BMCM+AC has been facilitating oral history documentation since 1999, resulting in a collection of recorded interviews with 69 BMC alumni as of 2019. BMCM+AC also has a research library, which includes approximately 400 BMC-related resources in audio, video and book form. These resources, in addition to the aforementioned oral histories, are available to museum visitors and members as a part the museum's publicly accessible resource center.

In addition to the museum's regional use of the collection in exhibitions, the collection is also accessed nationally and internationally by means of traveling exhibitions and loans to other institutions. Works from BMCM+AC's permanent collection have been loaned to the exhibitions Leap Before You Look: Black Mountain College (Institute of Contemporary Art, Boston Wexner Center for the Arts and Hammer Museum), Robert Rauschenberg: Among Friends at the Museum of Modern Art, Black Mountain College and Interdisciplinary Experiment 1933 - 1957 at Hamburger Bahnhof in Berlin, among others.

===The Jargon Society===
In 2012, BMCM+AC was chosen as the receiving institution for the remaining publications and archive of The Jargon Society, a small press publisher founded in 1951 by Jonathan Williams. The archive currently includes over 70 titles out of the total 115 Jargon titles. Of the 115 originals in the Jargon catalogue, approximately 85 are books and another 30 are broadsides, pamphlets and other publications. The museum has continued publication under the imprint. As of 2023 the latest Jargon title is a forthcoming publication, The Black Mountain College Anthology of Poetry, produced in collaboration with the University of North Carolina Press.

==Publications==
The BMCM+AC has published numerous dossiers, exhibition catalogues and books about Black Mountain College, its teachers, and alumni.

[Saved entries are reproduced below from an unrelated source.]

theorem codeList_length : u.codeList.length = 256 := by
  rw [HufUnit.codeList, List.length_zip, List.length_map, List.length_map, Vector.length_toList, Vector.length_toList,
    Nat.min_self]

theorem lt_codeList_length (v : Byte) : v.toNat < u.codeList.length := by
  rw [codeList_length]
  exact v.isLt

/-- The entry of a symbol in the decoder's list. -/
theorem codeList_getElem (v : Byte) :
    u.codeList[v.toNat]'(lt_codeList_length u v) = ((symGet u.sizes v).toNat, (symGet u.codes v).toNat) := by
  simp only [HufUnit.codeList, List.getElem_zip, List.getElem_map, Vector.getElem_toList]
  rfl

/-- An index of the decoder's list is a symbol. -/
theorem codeList_getElem_index {i : Nat} (hi : i < u.codeList.length) : ∃ v : Byte, v.toNat = i ∧
    u.codeList[i] = ((symGet u.sizes v).toNat, (symGet u.codes v).toNat) := by
  have hi256 : i < 2 ^ 8 := by
    rw [codeList_length] at hi
    exact hi
  obtain ⟨v, rfl⟩ : ∃ v : Byte, v.toNat = i := ⟨BitVec.ofNat 8 i, by rw [BitVec.toNat_ofNat, Nat.mod_eq_of_lt hi256]⟩
  exact ⟨v, rfl, codeList_getElem u v⟩

end

section
variable {u : HufUnit} (h : CodeSlots u.sizes u.codes) {v : Byte} (hv : symGet u.sizes v ≠ 0)
include h hv

/-- A symbol whose entry is the first bits of another's code is that other one (42_huffman_code_builder.md R176). -/
theorem eq_of_entry {w : Byte} {n : Nat} (hn : 0 < n) (hle : n ≤ (symGet u.sizes v).toNat)
    (hsize : (symGet u.sizes w).toNat = n)
    (hcode : (symGet u.codes w).toNat = (symGet u.codes v).toNat >>> ((symGet u.sizes v).toNat - n)) : w = v := by
  subst hsize
  have hw : symGet u.sizes w ≠ 0 := fun hzero => hn.ne' (congrArg BitVec.toNat hzero)
  exact h.eq_of_prefix hv hw hle hcode

/-- The whole code of a symbol is found as that symbol (43_huffman_codec.md R195). -/
theorem findIdx_code :
    (u.codeList.findIdx? fun e => decide (e.1 = (symGet u.sizes v).toNat ∧ e.2 = (symGet u.codes v).toNat)) =
      some v.toNat := by
  rw [List.findIdx?_eq_some_iff_getElem]
  refine ⟨lt_codeList_length u v, ?_, fun j hj => ?_⟩
  · rw [codeList_getElem]
    simp
  · obtain ⟨w, rfl, hw⟩ := codeList_getElem_index u (i := j) (by rw [codeList_length]; omega)
    rw [hw, decide_eq_true_eq]
    rintro ⟨hsize, hcode⟩
    dsimp only at hsize hcode
    have hpos : 0 < (symGet u.sizes v).toNat := Nat.pos_of_ne_zero fun hzero => hv (BitVec.eq_of_toNat_eq hzero)
    obtain rfl := eq_of_entry h hv hpos (le_refl _) hsize (by rw [hcode, Nat.sub_self]; rfl)
    exact absurd hj (Nat.lt_irrefl _)

/-- The first bits of a code, but not all of it, are no symbol's code, and they lead on to the code's own symbol
(43_huffman_codec.md R195). -/
theorem findIdx_start {n : Nat} (hn : 0 < n) (hlt : n < (symGet u.sizes v).toNat) :
    (u.codeList.findIdx? fun e =>
      decide (e.1 = n ∧ e.2 = (symGet u.codes v).toNat >>> ((symGet u.sizes v).toNat - n))) = none ∧
    (u.codeList.any fun e =>
      decide (e.1 > n ∧ e.2 >>> (e.1 - n) = (symGet u.codes v).toNat >>> ((symGet u.sizes v).toNat - n))) = true := by
  refine ⟨List.findIdx?_eq_none_iff.mpr fun e he => decide_eq_false ?_, List.any_eq_true.mpr ?_⟩
  · rintro ⟨hsize, hcode⟩
    obtain ⟨i, hi, rfl⟩ := List.mem_iff_getElem.mp he
    obtain ⟨w, _, hw⟩ := codeList_getElem_index u hi
    rw [hw] at hsize hcode
    obtain rfl := eq_of_entry h hv hn hlt.le hsize hcode
    exact absurd hsize hlt.ne'
  · refine ⟨_, List.getElem_mem (lt_codeList_length u v), decide_eq_true ?_⟩
    rw [codeList_getElem u v]
    exact ⟨hlt, rfl⟩

/-- The walk reads the rest of a symbol's code bit by bit and ends with the symbol (43_huffman_codec.md R195). -/
theorem hfWalk_continues {k len fuel : Nat} {b : Bsi} (hk : len + (k + 1) = (symGet u.sizes v).toNat) (hfuel : k < fuel)
    (hb : b.continues (bitsMsb (symGet u.codes v).toNat (k + 1))) :
    hfWalk u.codeList fuel len ((symGet u.codes v).toNat >>> (k + 1)) b = .ok v (b.advance (k + 1)) := by
  induction k generalizing len fuel b with
  | zero =>
    obtain ⟨fuel, rfl⟩ : ∃ f, fuel = f + 1 := ⟨fuel - 1, by omega⟩
    have hfound := findIdx_code h hv
    simp only [hfWalk, readBit_continues hb, Run.andThen, two_mul_shiftRight_add, hk, Nat.shiftRight_zero, hfound,
      BitVec.ofNat_toNat, BitVec.setWidth_eq, Nat.zero_add]
  | succ k ih =>
    obtain ⟨fuel, rfl⟩ : ∃ f, fuel = f + 1 := ⟨fuel - 1, by omega⟩
    obtain ⟨hnone, hany⟩ := findIdx_start h hv (n := len + 1) (by omega) (by omega)
    have hrest := ih (len := len + 1) (fuel := fuel) (by omega) (by omega)
      (Bsi.continues_append (l := [(symGet u.codes v).toNat.testBit (k + 1)]) hb).2
    rw [show (symGet u.sizes v).toNat - (len + 1) = k + 1 by omega] at hnone hany
    rw [List.length_singleton, Bsi.advance_advance] at hrest
    simp only [hfWalk, readBit_continues hb, Run.andThen, two_mul_shiftRight_add, hnone, hany, if_true, hrest]
    rw [Nat.add_comm 1]

end

/-! ## Symbols and blocks -/

/-- `HfDecodeSymbol` delivers the symbol whose code IN continues with, and consumes the code (43_huffman_codec.md R195). -/
theorem hfDecodeSymbol_continues {u : HufUnit} (h : CodeSlots u.sizes u.codes) {v : Byte} (hv : symGet u.sizes v ≠ 0)
    {b : Bsi} (hb : b.continues (hufBits u.sizes u.codes v)) :
    hfDecodeSymbol (u, b) = .ok v (u, b.advance (hufBits u.sizes u.codes v).length) := by
  have hlt := h.code_lt hv
  have h31 := (symGet u.sizes v).isLt
  have hpos : (symGet u.sizes v).toNat ≠ 0 := fun hzero => hv (BitVec.eq_of_toNat_eq hzero)
  obtain ⟨k, hk⟩ : ∃ k, (symGet u.sizes v).toNat = k + 1 := ⟨(symGet u.sizes v).toNat - 1, by omega⟩
  unfold hufBits at hb ⊢
  rw [hk] at hb hlt
  have hstart : (symGet u.codes v).toNat >>> (k + 1) = 0 := by
    rw [Nat.shiftRight_eq_div_pow, Nat.div_eq_of_lt hlt]
  have hwalk := hfWalk_continues h hv (len := 0) (fuel := Config.hufMaxLen) (by omega) (by unfold Config.hufMaxLen; omega) hb
  rw [hstart] at hwalk
  rw [hfDecodeSymbol, hwalk, bitsMsb_length, hk]
  rfl

/-- A byte stored and a list stored behind it are the list with the byte in front. -/
theorem Stored.cons {m m' : List Host.Cell} {a : Nat} {v : Byte} {vs : List Byte}
    (h : Stored (memWrite m a v) m' (a + 1) vs) : Stored m m' a (v :: vs) := by
  intro x
  rw [h x, memRead_memWrite, List.length_cons]
  rcases Nat.lt_trichotomy x a with hlt | rfl | hgt
  · rw [if_neg (by omega), if_neg (by omega), if_neg (by omega)]
  · rw [if_neg (by omega), if_pos rfl, if_pos (by omega), Nat.sub_self]
    rfl
  · obtain ⟨i, rfl⟩ : ∃ i, x = a + 1 + i := ⟨x - (a + 1), by omega⟩
    have hi : a + 1 + i - a = i + 1 := by omega
    rw [hi, List.getD_cons_succ, Nat.add_sub_cancel_left]
    by_cases hin : i < vs.length
    · rw [if_pos (by omega), if_pos (by omega)]
    · rw [if_neg (by omega), if_neg (by omega), if_neg (by omega)]

/-- The loop of HFD_DECODE stores the symbols whose codes IN continues with (43_huffman_codec.md R197). -/
theorem decodeLoop_continues {u : HufUnit} (h : CodeSlots u.sizes u.codes) {vs : List Byte}
    (hvs : ∀ v ∈ vs, symGet u.sizes v ≠ 0) (a : Nat) {b : Bsi} (m : List Host.Cell)
    (hb : b.continues (vs.flatMap (hufBits u.sizes u.codes))) :
    ∃ m', decodeLoop hfDecodeSymbol vs.length a ((u, b), m) =
        .ok () ((u, b.advance (vs.flatMap (hufBits u.sizes u.codes)).length), m') ∧ Stored m m' a vs := by
  induction vs generalizing a b m with
  | nil =>
    refine ⟨m, ?_, fun x => (if_neg ?_).symm⟩
    · simp [decodeLoop]
    · rw [List.length_nil]
      omega
  | cons v vs ih =>
    rw [List.forall_mem_cons] at hvs
    obtain ⟨hv, hvs⟩ := hvs
    rw [List.flatMap_cons] at hb
    obtain ⟨hfirst, hrest⟩ := Bsi.continues_append hb
    obtain ⟨m', hloop, hstored⟩ := ih hvs (a + 1) (memWrite m a v) hrest
    refine ⟨m', ?_, hstored.cons⟩
    rw [List.length_cons, decodeLoop, hfDecodeSymbol_continues h hv hfirst]
    dsimp only
    rw [hloop, Bsi.advance_advance, List.flatMap_cons, List.length_append]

===Journal of Black Mountain College Studies===
The Journal of Black Mountain College Studies (JBMCS) is a multidisciplinary online publication of the Black Mountain College Museum + Arts Center. Submissions are accepted on a rolling basis. JBMCS has published 13 volumes from 2011 to 2023.

===Chapbooks===
- Backpacking in the Hereafter. Poetry chapbook by M.C. Richards. Edited by Julia Connor, 2014
- Cynthia Homire: Vision Quest. Black Mountain College Museum + Arts Center, 2014
- Basil King: Between Painting and Writing. Poetry chapbook by Basil King, 2016
- Faith in Arts [chapbook series]
  - Volume 1: John Cage: Art, Life & Zen, Atelier Éditions & Black Mountain College Museum + Arts Center, 2021
  - Volume 2: Stendhal Syndrome: Art as a Transcendent Experience, Atelier Éditions & Black Mountain College Museum + Arts Center, 2021
  - Volume 3: M.C. Richards: Pots, Poems & Pedagogy, Atelier Éditions & Black Mountain College Museum + Arts Center, 2022
  - Volume 4: The Quiet House: Stillness in Lake Eden, Atelier Éditions & Black Mountain College Museum + Arts Center, 2022

=== Memoirs ===
- Black Mountain Days. Michael Rumaker, Black Mountain College Museum + Arts Center, 2003

===Dossiers===
The Dossiers are books focusing on specific BMC alumni and serve both as exhibition catalogues and critical studies.
The museum has published dossiers featuring BMC alumni including Joseph Fiore, Fannie Hillsmith, Lore Kadden Lindenfeld, Ray Johnson, Susan Weil, Michael Rumaker, Gwendolyn Knight and Gregory Masurovsky.